Among the entries below, one stretch runs from the line that contains "theorem supervise_intervalAt (c" through the line that contains "theorem supervise_link (c". Repeat that stretch exactly, ends included, and only that.

BEGIN

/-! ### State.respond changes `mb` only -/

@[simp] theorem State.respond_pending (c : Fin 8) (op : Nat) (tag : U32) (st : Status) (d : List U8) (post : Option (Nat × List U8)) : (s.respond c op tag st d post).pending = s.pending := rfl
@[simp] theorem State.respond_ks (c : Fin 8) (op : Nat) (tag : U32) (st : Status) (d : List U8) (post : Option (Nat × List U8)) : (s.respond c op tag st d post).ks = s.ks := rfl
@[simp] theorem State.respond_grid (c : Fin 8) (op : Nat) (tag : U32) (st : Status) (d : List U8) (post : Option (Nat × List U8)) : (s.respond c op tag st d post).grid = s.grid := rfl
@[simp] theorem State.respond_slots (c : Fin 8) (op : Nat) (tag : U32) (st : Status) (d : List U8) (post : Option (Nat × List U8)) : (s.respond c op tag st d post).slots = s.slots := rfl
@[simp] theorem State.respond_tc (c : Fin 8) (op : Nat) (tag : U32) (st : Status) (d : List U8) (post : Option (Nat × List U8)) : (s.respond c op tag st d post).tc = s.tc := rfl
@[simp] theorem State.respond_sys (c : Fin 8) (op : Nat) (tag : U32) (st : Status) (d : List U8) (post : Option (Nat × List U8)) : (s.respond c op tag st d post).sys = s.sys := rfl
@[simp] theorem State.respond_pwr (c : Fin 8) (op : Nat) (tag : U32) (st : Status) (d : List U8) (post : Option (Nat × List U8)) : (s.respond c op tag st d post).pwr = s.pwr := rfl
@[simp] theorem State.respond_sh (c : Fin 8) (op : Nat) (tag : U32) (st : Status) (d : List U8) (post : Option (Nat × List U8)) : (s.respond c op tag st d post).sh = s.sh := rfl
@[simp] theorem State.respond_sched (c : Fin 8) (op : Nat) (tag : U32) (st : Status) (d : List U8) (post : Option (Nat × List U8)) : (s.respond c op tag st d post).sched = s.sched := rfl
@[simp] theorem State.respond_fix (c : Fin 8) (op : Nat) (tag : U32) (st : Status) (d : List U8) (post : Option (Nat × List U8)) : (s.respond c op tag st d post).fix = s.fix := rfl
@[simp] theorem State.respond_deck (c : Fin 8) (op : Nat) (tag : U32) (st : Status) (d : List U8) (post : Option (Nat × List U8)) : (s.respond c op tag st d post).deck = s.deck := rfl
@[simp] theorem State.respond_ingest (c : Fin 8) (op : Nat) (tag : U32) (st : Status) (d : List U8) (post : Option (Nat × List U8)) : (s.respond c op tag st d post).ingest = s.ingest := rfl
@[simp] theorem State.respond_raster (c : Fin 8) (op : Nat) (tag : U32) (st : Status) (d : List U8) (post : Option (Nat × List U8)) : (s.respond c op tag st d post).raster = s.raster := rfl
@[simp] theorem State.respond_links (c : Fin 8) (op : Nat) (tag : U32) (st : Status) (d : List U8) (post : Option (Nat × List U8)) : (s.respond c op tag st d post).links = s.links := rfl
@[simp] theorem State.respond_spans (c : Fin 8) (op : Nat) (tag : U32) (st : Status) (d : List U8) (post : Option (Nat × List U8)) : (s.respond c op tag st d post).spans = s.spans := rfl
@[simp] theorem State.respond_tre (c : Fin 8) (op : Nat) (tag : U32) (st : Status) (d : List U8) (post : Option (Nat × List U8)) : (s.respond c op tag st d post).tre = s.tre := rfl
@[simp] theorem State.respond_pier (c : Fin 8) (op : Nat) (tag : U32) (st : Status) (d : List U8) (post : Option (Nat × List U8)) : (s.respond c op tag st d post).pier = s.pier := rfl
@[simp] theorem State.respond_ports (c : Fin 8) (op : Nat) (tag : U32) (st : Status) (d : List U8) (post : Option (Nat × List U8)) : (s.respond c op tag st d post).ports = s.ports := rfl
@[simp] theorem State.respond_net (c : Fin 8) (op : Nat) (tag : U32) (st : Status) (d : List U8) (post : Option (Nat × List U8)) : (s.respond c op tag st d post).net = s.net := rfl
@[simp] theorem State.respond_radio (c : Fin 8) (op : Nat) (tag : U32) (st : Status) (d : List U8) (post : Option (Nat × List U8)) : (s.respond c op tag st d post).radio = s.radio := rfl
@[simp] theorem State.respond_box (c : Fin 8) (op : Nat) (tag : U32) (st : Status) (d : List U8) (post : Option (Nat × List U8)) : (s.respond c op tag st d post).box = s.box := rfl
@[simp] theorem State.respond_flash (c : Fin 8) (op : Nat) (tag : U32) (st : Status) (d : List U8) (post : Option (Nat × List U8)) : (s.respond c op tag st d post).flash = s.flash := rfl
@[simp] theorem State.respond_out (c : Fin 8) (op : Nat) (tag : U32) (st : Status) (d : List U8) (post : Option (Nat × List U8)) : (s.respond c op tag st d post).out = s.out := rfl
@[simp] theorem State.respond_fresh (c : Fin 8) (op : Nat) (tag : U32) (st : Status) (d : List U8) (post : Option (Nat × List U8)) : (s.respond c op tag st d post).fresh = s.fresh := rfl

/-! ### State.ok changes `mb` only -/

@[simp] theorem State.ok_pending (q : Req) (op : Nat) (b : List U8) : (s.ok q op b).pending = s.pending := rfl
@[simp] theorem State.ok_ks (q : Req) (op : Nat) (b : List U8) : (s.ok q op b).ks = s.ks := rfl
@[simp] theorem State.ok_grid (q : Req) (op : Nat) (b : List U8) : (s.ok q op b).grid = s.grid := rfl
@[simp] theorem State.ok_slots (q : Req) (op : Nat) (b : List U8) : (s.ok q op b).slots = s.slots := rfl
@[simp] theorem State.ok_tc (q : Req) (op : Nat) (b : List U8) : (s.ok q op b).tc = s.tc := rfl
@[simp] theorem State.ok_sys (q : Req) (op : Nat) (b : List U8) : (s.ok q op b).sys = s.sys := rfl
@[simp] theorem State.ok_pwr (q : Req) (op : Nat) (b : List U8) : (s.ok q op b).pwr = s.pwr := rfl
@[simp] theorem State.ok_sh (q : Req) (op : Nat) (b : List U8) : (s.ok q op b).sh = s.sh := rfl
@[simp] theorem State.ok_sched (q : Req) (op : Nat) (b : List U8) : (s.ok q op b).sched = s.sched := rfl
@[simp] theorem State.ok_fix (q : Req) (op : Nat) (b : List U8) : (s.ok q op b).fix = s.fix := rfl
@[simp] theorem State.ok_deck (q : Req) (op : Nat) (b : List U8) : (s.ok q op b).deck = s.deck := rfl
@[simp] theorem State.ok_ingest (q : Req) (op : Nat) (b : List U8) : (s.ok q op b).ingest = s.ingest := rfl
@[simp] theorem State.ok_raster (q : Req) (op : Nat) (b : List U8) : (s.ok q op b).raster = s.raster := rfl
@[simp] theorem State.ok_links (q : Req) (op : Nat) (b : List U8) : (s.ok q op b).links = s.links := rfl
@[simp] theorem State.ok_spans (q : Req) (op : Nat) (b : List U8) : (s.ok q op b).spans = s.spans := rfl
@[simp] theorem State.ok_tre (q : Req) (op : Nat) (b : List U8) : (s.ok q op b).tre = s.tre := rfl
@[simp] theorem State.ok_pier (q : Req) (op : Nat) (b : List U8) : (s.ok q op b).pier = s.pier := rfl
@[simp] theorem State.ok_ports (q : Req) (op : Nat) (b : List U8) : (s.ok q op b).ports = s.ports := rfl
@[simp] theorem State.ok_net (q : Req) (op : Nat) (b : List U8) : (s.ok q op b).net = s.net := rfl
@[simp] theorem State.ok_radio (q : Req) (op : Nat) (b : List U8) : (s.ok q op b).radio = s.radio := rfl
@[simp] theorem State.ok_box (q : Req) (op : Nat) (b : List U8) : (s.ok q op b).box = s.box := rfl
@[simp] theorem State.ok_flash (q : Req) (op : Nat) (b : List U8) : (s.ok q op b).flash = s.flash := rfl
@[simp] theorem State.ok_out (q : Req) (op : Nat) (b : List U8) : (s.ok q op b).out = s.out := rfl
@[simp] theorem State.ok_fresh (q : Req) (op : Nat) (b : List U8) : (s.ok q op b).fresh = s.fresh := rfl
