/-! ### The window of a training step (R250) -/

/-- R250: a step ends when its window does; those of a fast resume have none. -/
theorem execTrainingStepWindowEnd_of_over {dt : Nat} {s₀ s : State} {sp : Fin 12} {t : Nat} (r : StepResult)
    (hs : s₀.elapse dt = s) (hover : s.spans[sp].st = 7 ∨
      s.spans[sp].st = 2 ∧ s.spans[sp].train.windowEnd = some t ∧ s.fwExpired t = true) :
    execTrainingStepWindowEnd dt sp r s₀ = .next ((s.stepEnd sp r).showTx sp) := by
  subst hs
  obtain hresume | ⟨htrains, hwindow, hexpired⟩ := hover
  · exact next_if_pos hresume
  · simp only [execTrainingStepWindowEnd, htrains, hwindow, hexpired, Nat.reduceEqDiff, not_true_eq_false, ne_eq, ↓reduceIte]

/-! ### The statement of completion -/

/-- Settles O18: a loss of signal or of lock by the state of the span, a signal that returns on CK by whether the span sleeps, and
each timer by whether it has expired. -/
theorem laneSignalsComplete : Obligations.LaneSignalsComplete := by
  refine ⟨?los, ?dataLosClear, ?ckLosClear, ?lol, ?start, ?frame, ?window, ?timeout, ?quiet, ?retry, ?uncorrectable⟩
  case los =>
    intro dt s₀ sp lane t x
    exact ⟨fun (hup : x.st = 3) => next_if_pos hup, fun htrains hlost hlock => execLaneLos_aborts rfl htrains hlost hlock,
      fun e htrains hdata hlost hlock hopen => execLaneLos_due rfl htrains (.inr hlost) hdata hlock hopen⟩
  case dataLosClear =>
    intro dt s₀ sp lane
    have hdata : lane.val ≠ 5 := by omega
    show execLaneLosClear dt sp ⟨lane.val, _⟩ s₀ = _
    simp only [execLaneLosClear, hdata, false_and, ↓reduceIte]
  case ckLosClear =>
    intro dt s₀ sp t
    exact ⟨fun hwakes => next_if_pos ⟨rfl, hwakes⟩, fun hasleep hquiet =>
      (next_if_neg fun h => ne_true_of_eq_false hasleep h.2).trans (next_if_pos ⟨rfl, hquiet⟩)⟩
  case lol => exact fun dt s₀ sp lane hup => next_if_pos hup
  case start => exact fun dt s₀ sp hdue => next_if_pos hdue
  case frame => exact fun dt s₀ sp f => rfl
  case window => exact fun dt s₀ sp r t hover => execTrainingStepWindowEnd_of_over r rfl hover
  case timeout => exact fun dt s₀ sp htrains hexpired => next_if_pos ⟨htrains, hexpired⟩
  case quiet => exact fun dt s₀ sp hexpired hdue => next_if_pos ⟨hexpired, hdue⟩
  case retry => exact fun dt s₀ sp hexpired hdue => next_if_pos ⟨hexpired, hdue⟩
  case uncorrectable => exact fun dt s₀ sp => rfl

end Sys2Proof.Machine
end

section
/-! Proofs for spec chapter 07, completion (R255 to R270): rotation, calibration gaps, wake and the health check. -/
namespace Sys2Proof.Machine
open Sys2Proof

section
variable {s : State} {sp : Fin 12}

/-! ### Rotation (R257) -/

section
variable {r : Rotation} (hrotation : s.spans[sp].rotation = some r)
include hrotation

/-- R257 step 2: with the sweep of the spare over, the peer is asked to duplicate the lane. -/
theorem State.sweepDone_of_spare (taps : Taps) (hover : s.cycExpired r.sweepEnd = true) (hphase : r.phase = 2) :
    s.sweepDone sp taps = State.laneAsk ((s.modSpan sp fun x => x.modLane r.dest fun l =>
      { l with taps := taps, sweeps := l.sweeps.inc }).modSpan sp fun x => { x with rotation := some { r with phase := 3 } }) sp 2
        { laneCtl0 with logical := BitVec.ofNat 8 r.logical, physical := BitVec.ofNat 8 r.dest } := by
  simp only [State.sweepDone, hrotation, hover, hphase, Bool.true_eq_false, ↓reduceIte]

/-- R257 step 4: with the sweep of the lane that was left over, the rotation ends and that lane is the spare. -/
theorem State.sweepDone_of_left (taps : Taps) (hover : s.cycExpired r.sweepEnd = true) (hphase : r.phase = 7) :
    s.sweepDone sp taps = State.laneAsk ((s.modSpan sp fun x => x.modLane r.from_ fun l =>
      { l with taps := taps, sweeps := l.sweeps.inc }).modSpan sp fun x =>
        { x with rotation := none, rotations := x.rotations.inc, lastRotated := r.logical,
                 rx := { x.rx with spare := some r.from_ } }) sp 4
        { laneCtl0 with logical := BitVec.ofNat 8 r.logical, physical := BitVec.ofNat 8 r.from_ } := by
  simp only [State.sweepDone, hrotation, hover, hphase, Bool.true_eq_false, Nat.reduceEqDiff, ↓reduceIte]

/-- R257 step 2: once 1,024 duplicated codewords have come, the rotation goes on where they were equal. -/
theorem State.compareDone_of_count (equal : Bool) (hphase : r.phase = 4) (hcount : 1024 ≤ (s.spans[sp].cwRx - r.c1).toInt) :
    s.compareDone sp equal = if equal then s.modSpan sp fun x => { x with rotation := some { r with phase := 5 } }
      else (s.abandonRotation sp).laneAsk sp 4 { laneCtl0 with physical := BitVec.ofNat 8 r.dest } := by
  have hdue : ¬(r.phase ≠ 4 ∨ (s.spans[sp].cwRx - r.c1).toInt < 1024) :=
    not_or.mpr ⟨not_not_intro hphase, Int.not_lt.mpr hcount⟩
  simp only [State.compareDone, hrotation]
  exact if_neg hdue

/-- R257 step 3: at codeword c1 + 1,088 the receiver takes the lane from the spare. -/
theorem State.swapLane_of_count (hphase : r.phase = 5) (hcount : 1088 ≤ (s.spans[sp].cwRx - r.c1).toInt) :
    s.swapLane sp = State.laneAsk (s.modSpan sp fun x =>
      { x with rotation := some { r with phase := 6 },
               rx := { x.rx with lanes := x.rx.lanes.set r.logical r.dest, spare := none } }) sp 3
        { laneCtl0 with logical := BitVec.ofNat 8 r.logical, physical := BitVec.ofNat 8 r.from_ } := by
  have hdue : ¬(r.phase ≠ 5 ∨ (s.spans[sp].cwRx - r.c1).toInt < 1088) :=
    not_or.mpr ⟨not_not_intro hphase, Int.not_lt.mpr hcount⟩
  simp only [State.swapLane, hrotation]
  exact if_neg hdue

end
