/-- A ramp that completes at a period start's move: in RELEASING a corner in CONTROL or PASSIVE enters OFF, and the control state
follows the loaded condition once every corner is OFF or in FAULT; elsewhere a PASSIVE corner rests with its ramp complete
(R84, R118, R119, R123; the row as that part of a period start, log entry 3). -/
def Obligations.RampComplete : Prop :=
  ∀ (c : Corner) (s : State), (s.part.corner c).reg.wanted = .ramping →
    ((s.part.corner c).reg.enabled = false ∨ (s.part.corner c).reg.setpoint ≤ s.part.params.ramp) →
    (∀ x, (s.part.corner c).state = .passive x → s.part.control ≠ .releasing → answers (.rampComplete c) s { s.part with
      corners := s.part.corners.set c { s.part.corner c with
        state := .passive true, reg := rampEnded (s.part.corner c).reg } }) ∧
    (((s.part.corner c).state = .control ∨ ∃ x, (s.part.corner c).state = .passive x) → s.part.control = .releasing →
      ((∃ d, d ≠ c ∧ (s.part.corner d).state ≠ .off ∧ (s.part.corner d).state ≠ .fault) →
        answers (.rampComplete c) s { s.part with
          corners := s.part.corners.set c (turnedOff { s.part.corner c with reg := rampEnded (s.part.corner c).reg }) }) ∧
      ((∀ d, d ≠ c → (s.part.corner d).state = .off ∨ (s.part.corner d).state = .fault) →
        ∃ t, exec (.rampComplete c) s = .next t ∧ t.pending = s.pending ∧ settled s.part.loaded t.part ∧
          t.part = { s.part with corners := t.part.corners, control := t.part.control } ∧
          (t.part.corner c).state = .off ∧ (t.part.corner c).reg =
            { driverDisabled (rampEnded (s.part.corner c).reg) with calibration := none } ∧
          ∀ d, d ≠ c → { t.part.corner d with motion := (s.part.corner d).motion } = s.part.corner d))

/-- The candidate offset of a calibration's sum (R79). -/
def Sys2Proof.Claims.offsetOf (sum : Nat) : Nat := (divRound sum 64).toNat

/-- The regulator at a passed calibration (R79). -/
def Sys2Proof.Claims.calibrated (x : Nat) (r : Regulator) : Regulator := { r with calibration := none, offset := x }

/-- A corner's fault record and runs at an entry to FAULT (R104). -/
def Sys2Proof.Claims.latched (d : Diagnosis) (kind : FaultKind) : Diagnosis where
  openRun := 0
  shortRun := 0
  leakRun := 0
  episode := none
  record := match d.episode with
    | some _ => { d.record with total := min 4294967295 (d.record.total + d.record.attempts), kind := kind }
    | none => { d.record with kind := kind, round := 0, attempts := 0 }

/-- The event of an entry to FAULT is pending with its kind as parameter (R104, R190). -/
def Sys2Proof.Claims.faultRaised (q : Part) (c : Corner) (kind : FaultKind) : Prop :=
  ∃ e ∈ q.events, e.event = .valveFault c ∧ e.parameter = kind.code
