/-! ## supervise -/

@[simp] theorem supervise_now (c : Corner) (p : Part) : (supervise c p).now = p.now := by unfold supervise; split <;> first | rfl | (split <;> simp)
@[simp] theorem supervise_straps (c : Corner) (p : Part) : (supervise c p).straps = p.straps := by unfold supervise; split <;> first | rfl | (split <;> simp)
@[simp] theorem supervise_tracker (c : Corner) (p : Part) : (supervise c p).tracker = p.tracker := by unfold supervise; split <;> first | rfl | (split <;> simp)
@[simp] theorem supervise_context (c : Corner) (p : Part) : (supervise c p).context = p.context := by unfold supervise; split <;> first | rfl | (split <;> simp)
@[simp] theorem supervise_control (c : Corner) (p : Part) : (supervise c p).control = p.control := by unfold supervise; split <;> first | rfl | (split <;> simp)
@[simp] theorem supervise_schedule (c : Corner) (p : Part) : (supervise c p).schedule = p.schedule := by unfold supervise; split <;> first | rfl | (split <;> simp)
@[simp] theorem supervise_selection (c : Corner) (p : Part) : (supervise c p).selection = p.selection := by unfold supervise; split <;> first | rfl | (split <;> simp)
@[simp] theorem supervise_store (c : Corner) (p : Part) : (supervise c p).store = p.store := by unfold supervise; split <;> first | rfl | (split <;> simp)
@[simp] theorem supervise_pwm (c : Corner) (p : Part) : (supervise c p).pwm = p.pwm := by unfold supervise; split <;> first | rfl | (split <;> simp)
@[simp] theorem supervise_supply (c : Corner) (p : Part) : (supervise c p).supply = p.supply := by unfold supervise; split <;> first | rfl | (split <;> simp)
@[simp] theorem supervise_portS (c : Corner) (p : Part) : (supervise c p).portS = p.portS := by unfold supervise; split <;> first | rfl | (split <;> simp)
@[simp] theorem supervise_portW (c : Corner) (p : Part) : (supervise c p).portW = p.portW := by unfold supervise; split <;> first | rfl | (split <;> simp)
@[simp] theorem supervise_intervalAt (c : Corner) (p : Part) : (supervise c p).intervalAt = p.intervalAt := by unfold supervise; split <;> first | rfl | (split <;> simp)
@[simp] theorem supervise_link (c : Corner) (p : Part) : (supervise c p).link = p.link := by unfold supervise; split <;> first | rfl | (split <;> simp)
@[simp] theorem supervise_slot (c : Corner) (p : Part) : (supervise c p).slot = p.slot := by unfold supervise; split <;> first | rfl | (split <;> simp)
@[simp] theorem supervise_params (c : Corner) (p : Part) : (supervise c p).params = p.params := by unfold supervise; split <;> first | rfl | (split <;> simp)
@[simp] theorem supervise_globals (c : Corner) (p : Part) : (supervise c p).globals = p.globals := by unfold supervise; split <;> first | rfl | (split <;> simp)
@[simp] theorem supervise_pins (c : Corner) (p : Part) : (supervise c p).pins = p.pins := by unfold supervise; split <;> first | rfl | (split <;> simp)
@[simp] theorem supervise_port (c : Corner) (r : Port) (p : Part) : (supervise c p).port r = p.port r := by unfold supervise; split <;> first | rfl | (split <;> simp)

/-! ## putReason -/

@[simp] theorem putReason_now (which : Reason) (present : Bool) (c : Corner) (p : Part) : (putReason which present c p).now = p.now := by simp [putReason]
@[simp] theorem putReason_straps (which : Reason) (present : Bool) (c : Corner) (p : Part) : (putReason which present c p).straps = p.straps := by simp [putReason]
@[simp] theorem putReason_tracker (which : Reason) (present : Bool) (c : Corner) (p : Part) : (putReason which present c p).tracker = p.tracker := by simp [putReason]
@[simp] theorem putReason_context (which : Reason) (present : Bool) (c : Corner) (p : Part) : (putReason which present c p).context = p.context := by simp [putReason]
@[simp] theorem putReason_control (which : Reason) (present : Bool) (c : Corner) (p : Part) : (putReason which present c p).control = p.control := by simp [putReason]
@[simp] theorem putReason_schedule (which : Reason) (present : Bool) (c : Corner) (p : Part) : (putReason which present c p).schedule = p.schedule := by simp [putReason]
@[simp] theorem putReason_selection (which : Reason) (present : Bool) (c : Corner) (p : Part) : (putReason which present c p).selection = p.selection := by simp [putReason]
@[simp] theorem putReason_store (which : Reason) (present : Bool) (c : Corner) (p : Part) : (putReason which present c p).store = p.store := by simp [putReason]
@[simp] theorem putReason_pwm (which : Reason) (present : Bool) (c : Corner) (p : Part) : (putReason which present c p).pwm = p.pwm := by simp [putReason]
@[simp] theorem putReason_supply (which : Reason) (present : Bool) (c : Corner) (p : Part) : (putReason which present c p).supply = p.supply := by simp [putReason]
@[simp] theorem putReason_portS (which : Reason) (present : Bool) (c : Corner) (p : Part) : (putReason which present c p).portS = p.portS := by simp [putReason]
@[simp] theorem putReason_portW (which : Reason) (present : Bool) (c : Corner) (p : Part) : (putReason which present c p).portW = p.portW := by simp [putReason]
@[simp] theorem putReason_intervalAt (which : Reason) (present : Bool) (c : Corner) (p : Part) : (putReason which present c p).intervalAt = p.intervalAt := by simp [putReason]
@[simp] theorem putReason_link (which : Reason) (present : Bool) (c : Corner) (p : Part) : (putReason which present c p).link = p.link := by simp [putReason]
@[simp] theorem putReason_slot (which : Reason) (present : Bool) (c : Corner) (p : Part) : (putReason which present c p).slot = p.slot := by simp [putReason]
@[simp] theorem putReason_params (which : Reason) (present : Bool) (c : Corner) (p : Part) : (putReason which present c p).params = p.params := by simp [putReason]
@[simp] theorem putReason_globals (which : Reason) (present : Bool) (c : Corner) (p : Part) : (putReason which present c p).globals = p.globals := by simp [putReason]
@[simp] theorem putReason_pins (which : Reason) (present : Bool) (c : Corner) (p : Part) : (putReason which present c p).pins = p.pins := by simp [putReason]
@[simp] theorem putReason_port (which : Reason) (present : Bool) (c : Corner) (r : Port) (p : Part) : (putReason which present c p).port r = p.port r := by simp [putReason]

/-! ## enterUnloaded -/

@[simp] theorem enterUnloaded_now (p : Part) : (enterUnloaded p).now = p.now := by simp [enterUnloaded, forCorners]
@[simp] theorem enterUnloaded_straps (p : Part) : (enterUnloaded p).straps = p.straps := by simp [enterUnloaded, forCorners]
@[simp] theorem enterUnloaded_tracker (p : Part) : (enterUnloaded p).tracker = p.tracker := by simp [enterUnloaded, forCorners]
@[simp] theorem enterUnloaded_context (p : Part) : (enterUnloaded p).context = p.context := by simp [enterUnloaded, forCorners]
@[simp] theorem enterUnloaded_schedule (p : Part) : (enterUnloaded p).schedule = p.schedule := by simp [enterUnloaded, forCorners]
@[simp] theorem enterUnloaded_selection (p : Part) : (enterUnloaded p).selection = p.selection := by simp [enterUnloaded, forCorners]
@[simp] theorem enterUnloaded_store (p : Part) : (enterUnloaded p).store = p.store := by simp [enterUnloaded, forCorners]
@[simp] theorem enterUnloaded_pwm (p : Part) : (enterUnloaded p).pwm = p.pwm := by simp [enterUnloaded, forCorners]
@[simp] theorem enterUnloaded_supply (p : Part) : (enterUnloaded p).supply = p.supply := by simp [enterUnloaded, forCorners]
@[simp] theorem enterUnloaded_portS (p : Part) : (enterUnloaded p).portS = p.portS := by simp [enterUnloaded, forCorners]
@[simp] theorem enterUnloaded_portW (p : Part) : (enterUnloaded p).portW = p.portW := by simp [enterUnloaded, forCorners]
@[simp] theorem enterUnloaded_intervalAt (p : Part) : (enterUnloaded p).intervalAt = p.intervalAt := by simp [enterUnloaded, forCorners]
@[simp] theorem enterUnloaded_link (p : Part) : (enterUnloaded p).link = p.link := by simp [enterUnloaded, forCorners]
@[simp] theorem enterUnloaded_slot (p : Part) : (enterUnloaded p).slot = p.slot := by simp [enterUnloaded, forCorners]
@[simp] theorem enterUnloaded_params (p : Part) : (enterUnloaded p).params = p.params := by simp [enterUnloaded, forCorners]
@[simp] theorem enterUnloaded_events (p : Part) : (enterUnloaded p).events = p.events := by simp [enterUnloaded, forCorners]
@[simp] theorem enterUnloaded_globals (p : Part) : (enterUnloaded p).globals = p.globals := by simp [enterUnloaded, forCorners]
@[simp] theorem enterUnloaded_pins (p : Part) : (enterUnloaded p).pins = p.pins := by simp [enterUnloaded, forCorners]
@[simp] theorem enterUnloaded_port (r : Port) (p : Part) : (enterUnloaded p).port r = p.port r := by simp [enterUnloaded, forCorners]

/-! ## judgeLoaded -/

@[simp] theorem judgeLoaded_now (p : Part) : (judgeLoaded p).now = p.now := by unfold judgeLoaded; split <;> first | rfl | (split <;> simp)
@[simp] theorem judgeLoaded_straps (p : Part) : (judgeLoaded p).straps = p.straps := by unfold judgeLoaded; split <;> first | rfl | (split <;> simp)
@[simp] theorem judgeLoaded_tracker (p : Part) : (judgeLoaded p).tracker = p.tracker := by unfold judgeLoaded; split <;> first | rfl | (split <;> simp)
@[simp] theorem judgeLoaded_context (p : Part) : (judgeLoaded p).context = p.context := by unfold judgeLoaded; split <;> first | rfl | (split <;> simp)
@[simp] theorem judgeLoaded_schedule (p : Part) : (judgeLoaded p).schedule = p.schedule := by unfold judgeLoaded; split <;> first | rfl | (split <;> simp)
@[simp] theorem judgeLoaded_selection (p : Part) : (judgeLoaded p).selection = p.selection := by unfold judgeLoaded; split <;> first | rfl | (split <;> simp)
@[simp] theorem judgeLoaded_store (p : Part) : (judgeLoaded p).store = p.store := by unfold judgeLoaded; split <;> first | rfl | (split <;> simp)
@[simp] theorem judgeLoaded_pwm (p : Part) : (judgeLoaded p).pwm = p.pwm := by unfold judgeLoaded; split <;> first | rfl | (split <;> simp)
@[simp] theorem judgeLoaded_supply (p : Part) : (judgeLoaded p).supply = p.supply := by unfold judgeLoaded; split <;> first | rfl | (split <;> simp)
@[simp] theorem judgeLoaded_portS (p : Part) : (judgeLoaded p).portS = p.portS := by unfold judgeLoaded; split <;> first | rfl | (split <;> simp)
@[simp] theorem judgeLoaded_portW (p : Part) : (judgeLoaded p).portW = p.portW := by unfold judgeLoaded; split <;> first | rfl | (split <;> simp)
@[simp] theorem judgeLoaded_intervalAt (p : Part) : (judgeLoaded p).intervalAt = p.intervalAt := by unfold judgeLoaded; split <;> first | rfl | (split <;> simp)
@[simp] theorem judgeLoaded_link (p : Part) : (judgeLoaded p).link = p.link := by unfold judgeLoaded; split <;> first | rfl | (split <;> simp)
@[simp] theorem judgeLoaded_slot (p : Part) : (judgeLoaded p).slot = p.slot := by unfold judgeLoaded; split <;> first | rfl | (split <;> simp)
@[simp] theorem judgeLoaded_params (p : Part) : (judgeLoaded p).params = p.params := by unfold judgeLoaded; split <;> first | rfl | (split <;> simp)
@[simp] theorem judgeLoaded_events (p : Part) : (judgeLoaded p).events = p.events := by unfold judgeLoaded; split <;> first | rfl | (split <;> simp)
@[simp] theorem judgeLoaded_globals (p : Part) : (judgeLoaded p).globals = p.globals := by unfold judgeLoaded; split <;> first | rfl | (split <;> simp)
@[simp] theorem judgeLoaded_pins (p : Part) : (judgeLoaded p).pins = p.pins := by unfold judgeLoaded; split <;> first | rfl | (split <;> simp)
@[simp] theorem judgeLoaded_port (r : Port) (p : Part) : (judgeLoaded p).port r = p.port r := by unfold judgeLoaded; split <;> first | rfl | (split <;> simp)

END

[WRITTEN SOLUTION]
@[simp] theorem supervise_intervalAt (c : Corner) (p : Part) : (supervise c p).intervalAt = p.intervalAt := by unfold supervise; split <;> first | rfl | (split <;> simp)
@[simp] theorem supervise_link (c : Corner) (p : Part) : (supervise c p).link = p.link := by unfold supervise; split <;> first | rfl | (split <;> simp)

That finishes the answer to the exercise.